On the other hand it need not hold for other asymmetric classes of substitutions such as the class of all advantageous substitutions. Indeed, our analysis so far has identified one class of substitutions that are guaranteed to be underdispersed on an individual basis, namely dynamically discontinuous substitutions to genotypes outside the dynamical neighborhood of their parent genotype. Such individual substitutions are obviously underdispersed since they have negative cTZg.

Application to a one-codon fitness landscape

To illustrate the theoretical tools we have developed so far, we will use them to analyze a one-codon fitness landscape with selection for serine and against stop codons and mutation rates based on mutation accumulation results in yeast from Lynch et al. (2008) (see McCandlish 2011, 2013, for details and previous results on this fitness landscape). It will be helpful to incorporate the visualization techniques that I have previously developed (McCandlish 2011) because the resulting visualizations integrate well with the theory described here.

We start by briefly reviewing the visualization technique. The goal is to produce a low-dimensional representation of the fitness landscape that best captures the dynamics of the evolutionary Markov chain. In particular, if we let xi,t(j) be the probability that a population with initial genotype i is at genotype j at generation t then we can write

$$x_{i,t}^{{\mathrm{T}}} = x_{i,0}^{{\mathrm{T}}}P^t = \pi ^{{\mathrm{T}}} + \mathop {\sum}\limits_{k = 2}^n \lambda _k^tl_k^{{\mathrm{T}}}r_k\left( i \right),$$
(13)

where λ1 = 1 > λ2≥ … ≥λn > 0 are the eigenvalues of P, and the lk and rk are, respectively, the associated left and right eigenvectors, normalized so that (rk)TDrk = 1 and (lk)TD−1lk = 1.

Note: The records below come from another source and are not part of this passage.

/-- Settles O31: the run comes to DONE, after no fewer steps than are left, since a step takes at most one of them. -/
theorem commandsTakeTheCountedInternalSteps : Obligations.CommandsTakeTheCountedInternalSteps := by
  refine ⟨fun q k hp hr => ?_, fun q k hp hcursor => ?_⟩
  · have hway : q.OnTheWay := .inl (by simp [Sequencer.inAbsorb, hp, hr])
    obtain ⟨-, hdone, -⟩ := run_absorb hp hr
    have hleft : q.stepsLeft = q.rest.length + 66 * ((q.workCount.toNat % 64 + q.rest.length) / 64) := by
      simp [Sequencer.stepsLeft, hp, absorbSteps, fill]
    rw [steps_done_iff hway hdone, hleft]
  · have hway : q.OnTheWay := .inr (by simp [Sequencer.inPadding, hp, hcursor, fill])
    obtain ⟨-, hdone⟩ := run_pad hp hcursor
    have hleft : q.stepsLeft = 1 + padSteps (q.p + 1) := by simp [Sequencer.stepsLeft, hp]
    rw [steps_done_iff hway hdone, hleft, padSteps_eq (by omega)]

/-! ### Completions and DATA_IN (R222) -/

/-- An absorb completes on the bytes it captured, whatever DATA_IN holds by then (R54, R222). -/
theorem exec_pending_absorb_storeDataIn {s t : State} {p : Pending} (hpend : s.pending = some p)
    (hcmd : IsAbsorb p.cmd) (hexec : exec p.cmd s = .next t) (v : Word) :
    exec p.cmd { s with dataIn := v } = .next { t with dataIn := v } ∧ t.dataIn = s.dataIn := by
  cases (exec_pending_absorb hpend hcmd).symm.trans hexec
  exact ⟨exec_pending_absorb (s := { s with dataIn := v }) hpend hcmd, rfl⟩

/-- Settles O28: no completion reads or writes DATA_IN. -/
theorem completionDoesNotReadDataIn : Obligations.CompletionDoesNotReadDataIn := by
  intro s t p v hpend hexec
  cases hcmd : p.cmd with
  | nop =>
    rw [hcmd] at hexec
    cases hexec
    exact ⟨rfl, rfl⟩
  | init =>
    rw [hcmd] at hexec
    cases (exec_pending_init hpend hcmd).symm.trans hexec
    exact ⟨exec_pending_init (s := { s with dataIn := v }) hpend hcmd, rfl⟩
  | absorbB b => exact hcmd ▸ exec_pending_absorb_storeDataIn hpend (.inl ⟨b, hcmd⟩) hexec v
  | absorbW n => exact hcmd ▸ exec_pending_absorb_storeDataIn hpend (.inr ⟨n, hcmd⟩) hexec v
  | finalize =>
    rw [hcmd] at hexec
    cases (exec_pending_finalize hpend hcmd).symm.trans hexec
    exact ⟨exec_pending_finalize (s := { s with dataIn := v }) hpend hcmd, rfl⟩

/-! ### The reset values (R210, R35) -/

/-- Every piece of engine state that R35 gives a value has it, and no write is held. -/
def State.AtReset (s : State) : Prop :=
  s.life = .idle ∧ s.pending = none ∧ s.held = [] ∧ s.err = false ∧ s.cause = .none ∧ s.errCmd = 0#32
    ∧ s.count = 0#64 ∧ s.dataIn = 0#32

theorem atReset_resetEngine (s : State) (level : Bool) : (s.resetEngine level).AtReset :=
  ⟨rfl, rfl, rfl, rfl, rfl, rfl, rfl, rfl⟩

/-- While the reset input is asserted the invariant gives the reset values (R210). -/
theorem atReset_of_inReset {s : State} (h : s.Inv) (hres : s.inReset = true) : s.AtReset := by
  obtain ⟨-, -, -, -, -, -, -, hreset⟩ := h
  exact hreset hres

/-- At its reset values the engine reads 0 in every register (R35, R51). -/
theorem readReg_of_atReset {s : State} (h : s.AtReset) (r : Reg) : s.readReg r = 0#32 := by
  obtain ⟨hlife, hpend, -, herr, hcause, hcmd, hcount, hdata⟩ := h
  have hsame : s.readReg r = (State.afterReset s.masters).readReg r := by
    cases r <;> simp [State.readReg, State.status, State.busy, State.errCause, State.digest, State.afterReset,
      State.reset, hlife, hpend, herr, hcause, hcmd, hcount, hdata]
  rw [hsame, allRegistersReadZeroAfterReset]

/-- The reset input stays asserted over a turn, unless a master releases it, which resets the engine (R210; log 9). -/
theorem inReset_or_release_of_turn {s t : State} (hres : s.inReset = true) (h : Turn s t) :
    t.inReset = true
    ∨ (∃ m ∈ s.masters, ∃ rest, m.program = .releaseReset :: rest) ∧ ∃ u : State, t = u.resetEngine false := by
  cases h with
  | assertReset _ _ => exact .inl rfl
  | releaseReset hm hop _ => exact .inr ⟨⟨_, hm, _, hop⟩, _, rfl⟩
  | _ => exact .inl hres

The way to understand the visualization method is that for k ≥ 2, the lk each sum to zero and are best viewed as a set of deviations from the stationary distribution π each of which decays independently in time as \(\lambda _k^t\), i.e., over time-scale τk ≡ 1/(1 − λk). The choice of the initial genotype i determines the weight on each of these deviations from the stationary distribution, and the values of these weights are given by the corresponding rk(i). Over time, the fastest decaying deviations corresponding to large k have essentially decayed to zero, leaving only the deviations corresponding to small k. Thus, if we plot each genotype i at, e.g., (r2(i),r3(i)), we get a low-dimensional visualization of the fitness landscape where clusters of genotypes correspond to sets of genotypes that produce similar distributions for the location of the population once the quickly decaying deviations have decayed away. The positions of the genotypes in the resulting plot thus reflect the most slowly decaying from deviations from stationarity, which capture the major barriers to diffusion in the fitness landscape. In practice we rescale the axes of the visualizations by the square-root of the associated relaxation time to plot the genotypes at (u2(i), u3(i)), where \(u_k \equiv \sqrt {\tau _k} r_k\), so that the axes have units of square-root generations and squared Euclidean distance optimally approximates \(E_iT_j + E_jT_i\) (see McCandlish 2011 for details and other properties of the visualizations).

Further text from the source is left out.